Спустя пятнадцать лет после мутации, у нас в моде упоительное сочетание красного и зеленого, легкоперость и крепкое слово «фОшизьм». Все осознают себя как ценители. Арбитры вкуса. Оценка уже не привилегия избранных. Это обобществленный оргазм, когда все — пусть и по чайной ложке — получают свою порцию сахарно-сладенького. Это маленький праздник для всех, наподобие 15 минут славы, о которых говаривал когда-то магистр возвышенной художественной попсы Энди Уорхолл. Налицо полнейший триумф массового общества и поп-демократии: никто не остался в стороне, праздные толпы коротают дни, изнывая от все более рутинного досуга. Все бодры, веселы. Каждый пляшет, ликует. Лепота!

Что может остаться в этой ситуации от философского познания, представить несложно. Мне уже доводилось писать о том, что наше время не терпит философии, поскольку философия перестает восприниматься как действие. Однако ситуация еще хуже: человек, склонный к философским занятиям, обречен на роль социального инвалида.

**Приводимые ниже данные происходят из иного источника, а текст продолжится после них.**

/-- What a Domain Record says of the domain's entries. -/
structure AccountsFit (r : DomainRecord) (es : List ChangeEntry) : Prop where
  counted : es.length = r.entryCount
  closedNone : r.state = .closed → es = []
  withinQuota : r.entryCount ≤ r.settings.quota
  quotaRange : 1 ≤ r.settings.quota ∧ r.settings.quota ≤ 256
  taken : ∀ e ∈ es, sequenceTaken r e
  nextRange : r.nextSequence ≤ 255
  rising : es.Pairwise fun a b => a.sequence < b.sequence

/-- Every domain's accounts fit. -/
def JournalFits (s : State) : Prop := ∀ d : DomainId, AccountsFit s.domains[d] (entriesOf d s)

theorem mem_entriesOf {d : DomainId} {e : ChangeEntry} {s : State} :
    e ∈ entriesOf d s ↔ e ∈ s.changes ∧ e.domain = d := by
  simp [entriesOf]

theorem closedHoldsNone_iff (s : State) :
    ClosedHoldsNone s ↔ ∀ d : DomainId, s.domains[d].state = .closed → entriesOf d s = [] := by
  constructor
  · intro h d hd
    refine List.eq_nil_iff_forall_not_mem.mpr fun e he => ?_
    obtain ⟨hmem, rfl⟩ := mem_entriesOf.mp he
    exact h e hmem hd
  · intro h e he hd
    have none := h e.domain hd
    exact List.not_mem_nil (none ▸ mem_entriesOf.mpr ⟨he, rfl⟩)

theorem rising_iff (s : State) :
    (s.changes.Pairwise fun a b => a.domain = b.domain → a.sequence < b.sequence) ↔
      ∀ d : DomainId, (entriesOf d s).Pairwise fun a b => a.sequence < b.sequence := by
  simp only [entriesOf, List.pairwise_filter, decide_eq_true_eq]
  constructor
  · exact fun h d => h.imp fun hab ha hb => hab (ha.trans hb.symm)
  · intro h
    rw [List.pairwise_iff_forall_sublist]
    intro a b hab hd
    exact List.pairwise_iff_forall_sublist.mp (h a.domain) hab rfl hd.symm

/-- The statement's four invariants are the accounts of the four domains. -/
theorem journalFits_iff (s : State) :
    JournalFits s ↔ EntriesCounted s ∧ ClosedHoldsNone s ∧ QuotaRespected s ∧ SequencesOrdered s := by
  constructor
  · intro h
    refine ⟨fun d => (h d).counted, (closedHoldsNone_iff s).mpr fun d => (h d).closedNone,
      fun d => ⟨(h d).withinQuota, (h d).quotaRange⟩, fun e he => ?_, fun d => (h d).nextRange,
      (rising_iff s).mpr fun d => (h d).rising⟩
    exact (h e.domain).taken e (mem_entriesOf.mpr ⟨he, rfl⟩)
  · rintro ⟨hcount, hclosed, hquota, htaken, hnext, hrising⟩ d
    refine ⟨hcount d, (closedHoldsNone_iff s).mp hclosed d, (hquota d).1, (hquota d).2, fun e he => ?_, hnext d,
      (rising_iff s).mp hrising d⟩
    obtain ⟨hmem, rfl⟩ := mem_entriesOf.mp he
    exact htaken e hmem

/-! ## How a record and its entries may change together -/

/-- A domain that is not CLOSED after the change may be in any state. -/
theorem AccountsFit.withState {r : DomainRecord} {es : List ChangeEntry} (h : AccountsFit r es) {st : DomainState}
    (hst : st ≠ .closed) : AccountsFit { r with state := st } es where
  counted := h.counted
  closedNone := fun hc => absurd hc hst
  withinQuota := h.withinQuota
  quotaRange := h.quotaRange
  taken := h.taken
  nextRange := h.nextRange
  rising := h.rising

/-- The accounts of a domain whose entries are gone. -/
theorem accountsFit_nil {r : DomainRecord} (hcount : r.entryCount = 0)
    (hquota : 1 ≤ r.settings.quota ∧ r.settings.quota ≤ 256) (hnext : r.nextSequence ≤ 255) : AccountsFit r [] where
  counted := hcount.symm
  closedNone := fun _ => rfl
  withinQuota := hcount ▸ Nat.zero_le _
  quotaRange := hquota
  taken := fun _ he => absurd he List.not_mem_nil
  nextRange := hnext
  rising := .nil

/-- A change of the entries that keeps their number and their sequence numbers. -/
theorem AccountsFit.map {r : DomainRecord} {es : List ChangeEntry} (h : AccountsFit r es)
    {f : ChangeEntry → ChangeEntry} (hf : ∀ e, (f e).sequence = e.sequence) : AccountsFit r (es.map f) where
  counted := by rw [List.length_map, h.counted]
  closedNone := fun hc => by rw [h.closedNone hc, List.map_nil]
  withinQuota := h.withinQuota
  quotaRange := h.quotaRange
  taken := fun e he => by
    obtain ⟨a, ha, rfl⟩ := List.mem_map.mp he
    simpa only [sequenceTaken, hf] using h.taken a ha
  nextRange := h.nextRange
  rising := List.pairwise_map.mpr (h.rising.imp fun hab => by rwa [hf, hf])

Компенсировать это можно по-разному. Однако любая из форм компенсации будет выглядеть в глазах обывателя имитацией бурной деятельности.

Философия в нищетеПравить

Одни, наиболее прямолинейные, берутся за политику, и пускаются во все тяжкие. Другие, более искушенные, превращаются в тех, кто делает «журнальчеги», то есть в философствующих мещан, которые комментирую и обозревают все, что плохо лежит. Третьи, самые проницательные, одним махом совмещают политику и философию. В итоге, возникают странные кентавры: розовая лысинка Ленина может сочетаться с суетливым серебряным копытцем Розанова, запотевшее пенсне Троцкого — с простоватым сервилизмом Молчалина, назидательная одышка Ильина — с сальными привычками Гумберта Гумберта, аскетичный лик буквоеда-дерридианца с крепким задом барыжника-книголюба, мутновато-суровый взор поповича с титановой сталинской волей идейного вдохновителя больших скачков по ухабам, да кочкам.

А, в общем, сорви весь этот маскарад, и под одежками иных витий окажутся лишь упитанные тушки инженеров обывательских душ. Гладкие и плотные, как оседлавшие вертел цыплятки. На лацканах потертых инженерских жилетов гордо поблескивают значки: «Хочешь приобщиться — спроси меня как!». Толкая друг друга, они проходят мимо витрин, на которых ярко сияют буквы: «Это не распродажа, это ликвидация! Ликвидация смысла!»

Эрефия без местаПравить

Обладатели упитанных тушек и сами те еще душки: поскреби и обрящешь в них феноменологов — творцов и адептов кондового мышления. При таком раскладе от перемены мест слагаемых — ничего не меняется. Являются ли они себя либералами, или же относятся к числу консерваторов, каждый из них подобен хрестоматийному акыну, который, как известно, тоже был большим поклонником феноменологии и «жизненного мира». Живописуя то, что попадает в поле их зрения, они целиком оказываются во власти явлений. И все было бы ничего, если бы хоть что-то из этих явлений имело бы какие-то отличия от простых видимостей: миража, декорации или дымовой завесы.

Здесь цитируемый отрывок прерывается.